== Recorded data ==
/-- A source asks for the lines of n bytes of a context. -/
def State.askSpan (s : State) (src : XSource) (write : Bool) (c va n : Nat) : State :=
  (runPieces (n / 65536 + 2) va n).foldl (fun s p =>
    match s.xlateNow c p.1 (if write then .store else .load) with
    | .ok key => s.ask src write key p.2
    | _ => s) s

/-- Put a page in the TLBs of a core and its cluster, which keep the newest 128 and 4,096 (spec/29 R400). -/
def State.tlbInsert (s : State) (core ctx base size : Nat) (e : BitVec 64) : State :=
  let keep := fun (unit n : Nat) (l : List TlbEntry) =>
    let mine := (l.filter fun t => t.unit == unit).take (n - 1)
    ⟨unit, ctx, base, size, e⟩ :: mine ++ l.filter fun t => t.unit != unit
  let cl := 128 + clusterOfCore core
  { s with tlb := keep core 128 (keep cl 4096 (s.tlb.filter fun t =>
      !((t.unit == core || t.unit == cl) && t.ctx == ctx && t.base == base && t.size == size))) }

/-! ## Walks (spec/29 R400) -/

/-- The accesses that wait in the miss-merge table of a die. -/
def State.merged (s : State) (die : Nat) : Nat :=
  (s.walks.filter (·.die == die)).foldl (fun n w => n + (w.who.length + w.copies.length)) 0

def State.mergeFull (s : State) (die : Nat) : Bool := decide (s.merged die ≥ 8192)

/-- The accesses that f adds merge onto the walk of their page of the die, which begins if there is none. -/
def State.joinWalk (s : State) (die ctx va : Nat) (f : Walk → Walk) : State :=
  let same := fun (w : Walk) => w.die == die && w.ctx == ctx && w.va % 2 ^ 56 / 65536 == va % 2 ^ 56 / 65536
  if s.walks.any same then { s with walks := modFirst same f s.walks }
  else { s with walks := s.walks ++ [f ⟨s.nextId, die, ctx, va, [], []⟩], nextId := s.nextId + 1 }

/-! ## The fault ring (spec/29 R401, R418) -/

def pow2In (lo hi v : Nat) : Bool := (List.range 25).any fun i => v == 2 ^ i && decide (lo ≤ v) && decide (v ≤ hi)

/-- Write bytes of a context as relaxed device-scope stores; none where translation refuses a byte of them. -/
def State.ctxWrite? (s : State) (ctx va : Nat) (bs : List Byte) : Option State :=
  match s.xlateNow ctx va .store with
  | .ok key => some (s.engineWrite 0 key bs)
  | _ => none

/-- Read bytes of a context at the home slice. -/
def State.ctxRead (s : State) (ctx va n : Nat) : NowRes × List Byte :=
  match s.xlateNow ctx va .load with
  | .ok key => (.ok key, s.homeBytes key n)
  | r => (r, [])

def faultBytes (kind code ctx : Nat) (seq inst core : Word) (addr : Nat) (info : Word) (tick : Nat) : List Byte :=
  bytesOfNat 4 (kind * 2 ^ 24 + code * 2 ^ 16 + ctx) ++ bytesOfNat 4 seq.toNat ++ bytesOfNat 4 inst.toNat ++
    bytesOfNat 4 core.toNat ++ bytesOfNat 8 addr ++ bytesOfNat 4 info.toNat ++ bytesOfNat 4 tick

def Ctx.fqRoom (x : Ctx) : Bool :=
  pow2In 16 65536 x.fqSize.toNat && decide ((x.fqTail - x.fqHead).toNat < x.fqSize.toNat)

/-- Write a record under the SEQ given: its slot must translate, else the record is lost. -/
def State.fqPut (s : State) (c : Nat) (bs : List Byte) : State :=
  let x := s.ctxOf c
  let slot := x.fqTail.toNat % x.fqSize.toNat
  match s.ctxWrite? c (x.fqBase.toNat + 32 * slot) bs with
  | some s => s.modCtx c fun x => { x with fqTail := x.fqTail + 1 }
  | none => s.modCtx c fun x => { x with fqLost := x.fqLost + 1 }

== Required action ==
Reproduce each line from the records that contains the word "none".

== Result ==
/-- The accesses that f adds merge onto the walk of their page of the die, which begins if there is none. -/
/-- Write bytes of a context as relaxed device-scope stores; none where translation refuses a byte of them. -/
  | _ => none
  | none => s.modCtx c fun x => { x with fqLost := x.fqLost + 1 }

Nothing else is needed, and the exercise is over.